SPRINGFIELD, WEST VIRGINIA — Phillip Grant is known best on Facebook and in libertarian social media circles as The Neoteric Libertarian. He is a self-described “gun rights advocate” and on his podcast, he is regularly seen with two or three semi-automatic rifles in the background, as he says to “remind anyone watching that guns are so cool just having them near you makes you tougher and stuff.” When Grant’s house burned down in late October though, he says he was “baffled” by the fact that his attempts to put out the fire that claimed his home all failed.
Grant told our interviewer that at around 3:00 o’clock in the morning on October 29th, he awoke to the smell of fire in his home. After making sure he got his family out, Grant tells us that he was feeling brave enough to head back in and try to put out the electrical fire that had set his house ablaze. “When you’re armed with an AR-15,” he told us, “you can take on anything, and I mean anything, you want. So I charged back in there, determined to put that damn fire out.”
“The first thing I did was go into my garage, which obviously hadn’t burned down yet, and grabbed the four gallon gas can that I always keep on hand to fuel up my dune buggies,” Grant told us, “and I headed into my office, where the fire had begun.” It was then, Grant says that “things took a turn for the completely and utterly unexpected.” He started dousing the flames with the gasoline, knowing in his libertarian heart that the only way to solve any problem is by “adding more of the problem into the mix,” Grant said.

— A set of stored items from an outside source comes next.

-- ==== Sys2Proof/Laws/State.lean ====
section
/-! SUPPORT. What each register write leaves in each field. -/

namespace Sys2Proof.Machine

/-! ### setBuf -/

@[simp] theorem State.setBuf_buf (m : Memory) (s : State) : (s.setBuf m).buf = m := rfl
@[simp] theorem State.setBuf_wr (m : Memory) (s : State) : (s.setBuf m).wr = s.wr := rfl
@[simp] theorem State.setBuf_rd (m : Memory) (s : State) : (s.setBuf m).rd = s.rd := rfl
@[simp] theorem State.setBuf_count (m : Memory) (s : State) : (s.setBuf m).count = s.count := rfl
@[simp] theorem State.setBuf_inFrame (m : Memory) (s : State) : (s.setBuf m).inFrame = s.inFrame := rfl
@[simp] theorem State.setBuf_idx (m : Memory) (s : State) : (s.setBuf m).idx = s.idx := rfl
@[simp] theorem State.setBuf_x0 (m : Memory) (s : State) : (s.setBuf m).x0 = s.x0 := rfl
@[simp] theorem State.setBuf_x1 (m : Memory) (s : State) : (s.setBuf m).x1 = s.x1 := rfl
@[simp] theorem State.setBuf_x2 (m : Memory) (s : State) : (s.setBuf m).x2 = s.x2 := rfl
@[simp] theorem State.setBuf_newData (m : Memory) (s : State) : (s.setBuf m).newData = s.newData := rfl
@[simp] theorem State.setBuf_duty (m : Memory) (s : State) : (s.setBuf m).duty = s.duty := rfl
@[simp] theorem State.setBuf_dirA (m : Memory) (s : State) : (s.setBuf m).dirA = s.dirA := rfl
@[simp] theorem State.setBuf_dirB (m : Memory) (s : State) : (s.setBuf m).dirB = s.dirB := rfl
@[simp] theorem State.setBuf_cmp (m : Memory) (s : State) : (s.setBuf m).cmp = s.cmp := rfl
@[simp] theorem State.setBuf_wAck (m : Memory) (s : State) : (s.setBuf m).wAck = s.wAck := rfl
@[simp] theorem State.setBuf_lagC (m : Memory) (s : State) : (s.setBuf m).lagC = s.lagC := rfl
@[simp] theorem State.setBuf_lagP (m : Memory) (s : State) : (s.setBuf m).lagP = s.lagP := rfl
@[simp] theorem State.setBuf_phase (m : Memory) (s : State) : (s.setBuf m).phase = s.phase := rfl
@[simp] theorem State.setBuf_cfg (m : Memory) (s : State) : (s.setBuf m).cfg = s.cfg := rfl
@[simp] theorem State.setBuf_inputs (m : Memory) (s : State) : (s.setBuf m).inputs = s.inputs := rfl
@[simp] theorem State.setBuf_result (m : Memory) (s : State) : (s.setBuf m).result = s.result := rfl
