-- ==== Sys2Proof/Laws/Decode.lean ====
section
/-! SUPPORT. The tests of the decoder as propositions, and everything the payload decoder can answer. -/

namespace Sys2Proof

theorem isMoveOpcode_iff {op : Byte} : isMoveOpcode op = true ↔ op = 1 ∨ op = 2 ∨ op = 3 ∨ op = 4 := by
  unfold isMoveOpcode
  simp only [Bool.or_eq_true, beq_iff_eq, or_assoc]

theorem isMoveOpcode_false_iff {op : Byte} :
    isMoveOpcode op = false ↔ op ≠ 1 ∧ op ≠ 2 ∧ op ≠ 3 ∧ op ≠ 4 := by
  rw [← Bool.not_eq_true, isMoveOpcode_iff]
  simp only [not_or, ne_eq]

theorem magnitudeInRange_iff {m : Byte} : magnitudeInRange m = true ↔ m.toNat ≤ 100 := by
  unfold magnitudeInRange Config.dutyMax
  exact decide_eq_true_iff

theorem magnitudeInRange_false_iff {m : Byte} : magnitudeInRange m = false ↔ 100 < m.toNat := by
  rw [← Bool.not_eq_true, magnitudeInRange_iff, Nat.not_le]

/-- Everything the payload decoder can answer, with the tests that select it (30_encoding.md R79). -/
theorem decodePayload_cases (op m c : Byte) :
    (op ^^^ m ≠ c ∧ decodePayload op m c = .pauseChecksumFail op m c) ∨
    (op ^^^ m = c ∧ isMoveOpcode op = false ∧ op = 0 ∧ m = 0 ∧ decodePayload op m c = .pause) ∨
    (op ^^^ m = c ∧ isMoveOpcode op = false ∧ ¬ (op = 0 ∧ m = 0) ∧ decodePayload op m c = .pauseBadOpcode op m) ∨
    (op ^^^ m = c ∧ isMoveOpcode op = true ∧ 100 < m.toNat ∧ decodePayload op m c = .pauseBadMagnitude op m) ∨
    (op ^^^ m = c ∧ m.toNat ≤ 100 ∧
      ((op = 1 ∧ decodePayload op m c = .forward m) ∨ (op = 2 ∧ decodePayload op m c = .right m) ∨
       (op = 3 ∧ decodePayload op m c = .backward m) ∨ (op = 4 ∧ decodePayload op m c = .left m))) := by
  by_cases hc : op ^^^ m = c
  · cases ho : isMoveOpcode op
    · by_cases h0 : op = 0 ∧ m = 0
      · exact .inr (.inl ⟨hc, rfl, h0.1, h0.2, by
          unfold decodePayload
          rw [if_neg (not_not.mpr hc), if_pos ho, if_pos h0]⟩)
      · exact .inr (.inr (.inl ⟨hc, rfl, h0, by
          unfold decodePayload
          rw [if_neg (not_not.mpr hc), if_pos ho, if_neg h0]⟩))
    · rcases Nat.lt_or_ge 100 m.toNat with hm | hm
      · exact .inr (.inr (.inr (.inl ⟨hc, rfl, hm, by
          unfold decodePayload
          rw [if_neg (not_not.mpr hc), if_neg (by simp [ho]), if_pos (magnitudeInRange_false_iff.mpr hm)]⟩)))
      · refine .inr (.inr (.inr (.inr ⟨hc, hm, ?_⟩)))
        have hm' := magnitudeInRange_iff.mpr hm
        have hd : decodePayload op m c = decodeMove op m := by
          unfold decodePayload
          rw [if_neg (not_not.mpr hc), if_neg (by simp [ho]), if_neg (by simp [hm'])]
        rw [hd]
        rcases isMoveOpcode_iff.mp ho with rfl | rfl | rfl | rfl <;> simp [decodeMove]
  · exact .inl ⟨hc, by simp [decodePayload, hc]⟩

end Sys2Proof
end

The flames, however, went on unabated. Frantic, he says he started pouring the gasoline even faster on the fire, baffled that the heat just kept intensifying. “I went back to the garage to get my spare backup gas can, took it into the hallway where the fire had spread from my office,” Mr. Grant said with noticeable tears running down his cheeks, “but no matter how much gas I threw on the fire, it didn’t go out, but just kept spreading.”
Ultimately, Grant says he lost his battle with the fire that morning, but he learned a vital lesson. “We don’t really need taxpayer funded fire departments,” he told us, “because all you need to fight a fire is your trusty AR-15 and some gasoline. Sure you won’t put anything out, but isn’t that better than having some state sponsored terrorist with a hose come knocking on your door and helping you and shit? Especially when that guy’s salary is paid for by theft? I didn’t think so.”
“I just don’t get it. I know for a fact that every problem is best handled by exacerbating it,” Grant said as the interview was closing, “so why didn’t it work when I tried to douse the electrical fire with my gasoline supply I keep in preparation for Doomsday?”